TASK TO COMPLETE :: Of the entries below, return only those lines from the line with "have hany : s.repeatsTriple" to the line with "hasTriple (entryOfRecord (s.record", exactly, both included.

Extracted records:
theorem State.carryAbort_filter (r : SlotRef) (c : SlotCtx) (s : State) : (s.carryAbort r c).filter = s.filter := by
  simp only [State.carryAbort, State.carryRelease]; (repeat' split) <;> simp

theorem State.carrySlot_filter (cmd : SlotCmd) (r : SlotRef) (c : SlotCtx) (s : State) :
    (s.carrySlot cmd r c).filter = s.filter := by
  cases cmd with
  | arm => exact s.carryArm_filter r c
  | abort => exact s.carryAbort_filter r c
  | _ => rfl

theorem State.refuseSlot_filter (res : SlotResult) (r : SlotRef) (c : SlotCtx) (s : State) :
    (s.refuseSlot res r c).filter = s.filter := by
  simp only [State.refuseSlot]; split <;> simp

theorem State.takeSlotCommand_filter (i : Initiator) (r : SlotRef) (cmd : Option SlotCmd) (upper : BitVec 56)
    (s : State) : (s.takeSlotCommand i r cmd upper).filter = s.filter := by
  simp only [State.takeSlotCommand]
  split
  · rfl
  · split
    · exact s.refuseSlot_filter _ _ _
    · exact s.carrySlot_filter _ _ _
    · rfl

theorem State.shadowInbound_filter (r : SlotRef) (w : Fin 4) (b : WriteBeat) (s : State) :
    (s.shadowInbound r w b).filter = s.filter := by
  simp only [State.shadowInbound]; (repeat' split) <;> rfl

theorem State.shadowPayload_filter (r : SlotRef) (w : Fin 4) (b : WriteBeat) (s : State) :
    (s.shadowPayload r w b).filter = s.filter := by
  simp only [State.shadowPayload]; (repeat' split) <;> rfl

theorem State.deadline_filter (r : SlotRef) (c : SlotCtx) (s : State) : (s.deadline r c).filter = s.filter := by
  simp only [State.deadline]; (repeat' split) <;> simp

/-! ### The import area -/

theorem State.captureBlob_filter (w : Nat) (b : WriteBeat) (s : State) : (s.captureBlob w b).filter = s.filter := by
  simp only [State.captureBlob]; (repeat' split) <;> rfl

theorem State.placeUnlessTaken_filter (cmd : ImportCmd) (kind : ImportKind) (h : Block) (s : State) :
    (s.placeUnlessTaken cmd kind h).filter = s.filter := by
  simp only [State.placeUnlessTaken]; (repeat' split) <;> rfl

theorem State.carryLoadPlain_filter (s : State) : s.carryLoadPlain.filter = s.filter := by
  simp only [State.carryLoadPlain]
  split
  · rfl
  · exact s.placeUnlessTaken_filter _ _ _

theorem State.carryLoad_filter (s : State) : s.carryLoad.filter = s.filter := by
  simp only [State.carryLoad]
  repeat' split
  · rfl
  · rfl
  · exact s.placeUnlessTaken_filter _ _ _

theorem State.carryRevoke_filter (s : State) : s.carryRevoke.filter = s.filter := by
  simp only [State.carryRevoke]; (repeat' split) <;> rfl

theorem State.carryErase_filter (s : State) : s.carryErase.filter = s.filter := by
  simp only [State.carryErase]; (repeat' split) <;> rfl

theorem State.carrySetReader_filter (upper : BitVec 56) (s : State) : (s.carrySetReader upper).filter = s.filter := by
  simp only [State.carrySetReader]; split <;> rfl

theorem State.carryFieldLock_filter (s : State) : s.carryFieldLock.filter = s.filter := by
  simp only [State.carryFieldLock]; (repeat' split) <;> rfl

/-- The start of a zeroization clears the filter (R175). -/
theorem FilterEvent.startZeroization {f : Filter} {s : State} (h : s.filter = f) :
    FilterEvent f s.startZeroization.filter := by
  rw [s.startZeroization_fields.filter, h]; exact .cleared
* * *
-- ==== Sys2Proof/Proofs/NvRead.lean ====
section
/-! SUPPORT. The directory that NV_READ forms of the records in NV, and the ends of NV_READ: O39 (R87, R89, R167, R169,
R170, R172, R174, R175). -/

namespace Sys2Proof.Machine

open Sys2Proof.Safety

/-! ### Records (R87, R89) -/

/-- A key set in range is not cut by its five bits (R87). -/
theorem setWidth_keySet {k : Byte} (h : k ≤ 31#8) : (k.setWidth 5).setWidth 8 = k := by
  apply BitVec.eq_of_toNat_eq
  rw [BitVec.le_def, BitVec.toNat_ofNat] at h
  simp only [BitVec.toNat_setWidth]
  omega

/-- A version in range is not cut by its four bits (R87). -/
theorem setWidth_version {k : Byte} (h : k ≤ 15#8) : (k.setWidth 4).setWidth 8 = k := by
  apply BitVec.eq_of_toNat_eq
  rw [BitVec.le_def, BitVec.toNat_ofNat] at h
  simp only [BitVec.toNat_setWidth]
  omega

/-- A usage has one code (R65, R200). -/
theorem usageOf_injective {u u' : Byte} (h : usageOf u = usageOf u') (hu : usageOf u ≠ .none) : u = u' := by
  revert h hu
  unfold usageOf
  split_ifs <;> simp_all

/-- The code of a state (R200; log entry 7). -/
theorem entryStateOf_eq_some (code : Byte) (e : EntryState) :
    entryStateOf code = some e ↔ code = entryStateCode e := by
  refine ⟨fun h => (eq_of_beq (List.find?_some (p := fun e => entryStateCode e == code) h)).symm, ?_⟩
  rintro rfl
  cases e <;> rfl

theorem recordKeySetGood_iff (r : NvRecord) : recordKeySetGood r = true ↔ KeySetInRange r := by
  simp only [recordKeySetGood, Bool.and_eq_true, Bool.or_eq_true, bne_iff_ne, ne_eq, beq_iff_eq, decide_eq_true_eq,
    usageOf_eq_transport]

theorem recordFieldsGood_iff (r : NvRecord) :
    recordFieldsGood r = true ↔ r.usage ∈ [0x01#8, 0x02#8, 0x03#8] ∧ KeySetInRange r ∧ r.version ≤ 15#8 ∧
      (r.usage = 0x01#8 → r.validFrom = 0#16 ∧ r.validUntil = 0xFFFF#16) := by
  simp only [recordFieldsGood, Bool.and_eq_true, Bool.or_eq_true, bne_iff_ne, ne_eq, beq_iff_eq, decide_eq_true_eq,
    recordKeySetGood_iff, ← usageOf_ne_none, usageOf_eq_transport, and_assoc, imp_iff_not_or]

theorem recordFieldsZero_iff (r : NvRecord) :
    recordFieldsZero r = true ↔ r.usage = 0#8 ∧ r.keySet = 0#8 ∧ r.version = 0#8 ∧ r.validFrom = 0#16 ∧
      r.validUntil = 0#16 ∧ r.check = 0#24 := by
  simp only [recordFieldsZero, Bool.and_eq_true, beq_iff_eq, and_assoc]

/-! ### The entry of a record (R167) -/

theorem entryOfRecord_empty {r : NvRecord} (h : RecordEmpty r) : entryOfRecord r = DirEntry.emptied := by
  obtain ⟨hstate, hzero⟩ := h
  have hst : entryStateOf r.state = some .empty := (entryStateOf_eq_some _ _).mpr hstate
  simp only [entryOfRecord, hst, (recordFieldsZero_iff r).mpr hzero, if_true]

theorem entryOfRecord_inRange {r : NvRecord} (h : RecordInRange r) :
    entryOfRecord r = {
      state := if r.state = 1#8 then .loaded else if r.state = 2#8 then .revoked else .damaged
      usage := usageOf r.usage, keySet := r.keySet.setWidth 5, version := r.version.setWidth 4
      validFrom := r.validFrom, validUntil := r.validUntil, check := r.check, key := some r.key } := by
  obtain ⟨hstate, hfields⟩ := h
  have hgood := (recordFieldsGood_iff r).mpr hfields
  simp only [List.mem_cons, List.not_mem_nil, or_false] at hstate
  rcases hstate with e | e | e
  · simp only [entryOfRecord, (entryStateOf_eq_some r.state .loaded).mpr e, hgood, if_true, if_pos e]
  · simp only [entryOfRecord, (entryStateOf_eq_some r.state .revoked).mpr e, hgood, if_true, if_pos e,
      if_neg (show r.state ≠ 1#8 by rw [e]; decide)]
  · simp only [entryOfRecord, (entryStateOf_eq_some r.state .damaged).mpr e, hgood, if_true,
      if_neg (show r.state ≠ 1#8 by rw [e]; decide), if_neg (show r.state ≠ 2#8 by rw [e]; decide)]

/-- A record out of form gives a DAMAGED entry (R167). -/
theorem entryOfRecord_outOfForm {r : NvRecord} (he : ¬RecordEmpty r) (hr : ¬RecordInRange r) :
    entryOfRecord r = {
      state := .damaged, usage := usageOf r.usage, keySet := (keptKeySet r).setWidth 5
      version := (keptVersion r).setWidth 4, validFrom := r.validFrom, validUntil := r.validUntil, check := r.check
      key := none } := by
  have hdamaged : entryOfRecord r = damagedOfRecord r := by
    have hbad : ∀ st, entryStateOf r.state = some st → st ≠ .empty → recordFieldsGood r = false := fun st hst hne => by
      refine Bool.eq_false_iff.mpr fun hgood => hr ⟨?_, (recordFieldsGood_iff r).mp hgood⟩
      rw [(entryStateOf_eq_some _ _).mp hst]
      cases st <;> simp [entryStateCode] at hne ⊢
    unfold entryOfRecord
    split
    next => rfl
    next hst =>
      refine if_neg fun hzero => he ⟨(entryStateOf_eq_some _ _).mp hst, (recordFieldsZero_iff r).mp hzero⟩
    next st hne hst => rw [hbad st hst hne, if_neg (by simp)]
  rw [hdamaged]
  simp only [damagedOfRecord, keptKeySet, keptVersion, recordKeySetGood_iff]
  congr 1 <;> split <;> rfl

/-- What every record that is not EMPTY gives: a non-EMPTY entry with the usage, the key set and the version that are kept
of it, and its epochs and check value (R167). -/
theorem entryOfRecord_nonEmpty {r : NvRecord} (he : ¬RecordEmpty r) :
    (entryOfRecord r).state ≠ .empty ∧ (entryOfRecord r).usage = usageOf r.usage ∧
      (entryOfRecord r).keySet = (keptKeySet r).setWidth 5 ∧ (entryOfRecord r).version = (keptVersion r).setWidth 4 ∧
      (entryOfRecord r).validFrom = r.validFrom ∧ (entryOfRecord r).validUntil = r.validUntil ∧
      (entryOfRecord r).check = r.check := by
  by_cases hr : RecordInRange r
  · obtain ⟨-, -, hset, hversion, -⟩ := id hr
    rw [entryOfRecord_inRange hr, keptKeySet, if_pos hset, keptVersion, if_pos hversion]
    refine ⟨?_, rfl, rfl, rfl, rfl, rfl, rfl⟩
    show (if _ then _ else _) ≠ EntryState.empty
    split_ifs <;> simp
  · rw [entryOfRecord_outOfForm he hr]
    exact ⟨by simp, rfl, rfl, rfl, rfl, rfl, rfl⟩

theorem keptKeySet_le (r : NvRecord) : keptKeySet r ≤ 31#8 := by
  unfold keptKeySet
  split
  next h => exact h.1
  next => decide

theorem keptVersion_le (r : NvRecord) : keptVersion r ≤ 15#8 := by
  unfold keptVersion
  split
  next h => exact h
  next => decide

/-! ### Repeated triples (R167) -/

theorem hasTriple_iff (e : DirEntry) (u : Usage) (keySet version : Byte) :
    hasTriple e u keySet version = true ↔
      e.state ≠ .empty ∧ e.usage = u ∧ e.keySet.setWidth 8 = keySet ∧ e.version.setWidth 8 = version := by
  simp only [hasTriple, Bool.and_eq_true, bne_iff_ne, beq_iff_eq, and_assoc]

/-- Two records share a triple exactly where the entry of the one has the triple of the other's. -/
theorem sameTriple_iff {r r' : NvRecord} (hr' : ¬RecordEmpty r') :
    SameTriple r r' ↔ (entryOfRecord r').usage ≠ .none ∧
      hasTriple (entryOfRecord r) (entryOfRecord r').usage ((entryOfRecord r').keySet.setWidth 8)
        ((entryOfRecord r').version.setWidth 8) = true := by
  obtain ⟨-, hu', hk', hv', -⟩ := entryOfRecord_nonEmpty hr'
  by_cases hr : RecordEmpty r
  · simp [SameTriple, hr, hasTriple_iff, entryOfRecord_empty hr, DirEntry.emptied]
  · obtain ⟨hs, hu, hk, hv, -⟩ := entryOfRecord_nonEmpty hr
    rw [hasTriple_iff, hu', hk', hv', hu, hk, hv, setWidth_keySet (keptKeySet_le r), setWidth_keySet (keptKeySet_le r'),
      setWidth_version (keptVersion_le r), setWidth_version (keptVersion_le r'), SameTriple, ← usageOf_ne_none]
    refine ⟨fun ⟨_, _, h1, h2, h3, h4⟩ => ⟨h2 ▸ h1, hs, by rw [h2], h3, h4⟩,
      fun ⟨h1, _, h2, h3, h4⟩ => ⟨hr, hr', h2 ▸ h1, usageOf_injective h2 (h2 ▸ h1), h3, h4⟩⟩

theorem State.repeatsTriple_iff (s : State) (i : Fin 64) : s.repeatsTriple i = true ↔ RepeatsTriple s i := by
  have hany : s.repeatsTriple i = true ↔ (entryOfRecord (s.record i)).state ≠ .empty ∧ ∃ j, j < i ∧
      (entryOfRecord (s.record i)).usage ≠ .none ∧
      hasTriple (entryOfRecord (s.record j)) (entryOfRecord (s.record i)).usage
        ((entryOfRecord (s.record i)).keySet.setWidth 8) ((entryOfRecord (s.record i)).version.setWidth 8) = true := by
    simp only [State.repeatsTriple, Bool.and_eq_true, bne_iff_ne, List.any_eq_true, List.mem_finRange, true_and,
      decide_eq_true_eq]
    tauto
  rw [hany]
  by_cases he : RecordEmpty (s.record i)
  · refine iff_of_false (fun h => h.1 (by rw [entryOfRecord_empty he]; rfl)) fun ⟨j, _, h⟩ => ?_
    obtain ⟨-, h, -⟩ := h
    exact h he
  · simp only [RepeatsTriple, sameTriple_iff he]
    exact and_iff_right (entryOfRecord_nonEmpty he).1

ANSWER BOX ::
  have hany : s.repeatsTriple i = true ↔ (entryOfRecord (s.record i)).state ≠ .empty ∧ ∃ j, j < i ∧
      (entryOfRecord (s.record i)).usage ≠ .none ∧
      hasTriple (entryOfRecord (s.record j)) (entryOfRecord (s.record i)).usage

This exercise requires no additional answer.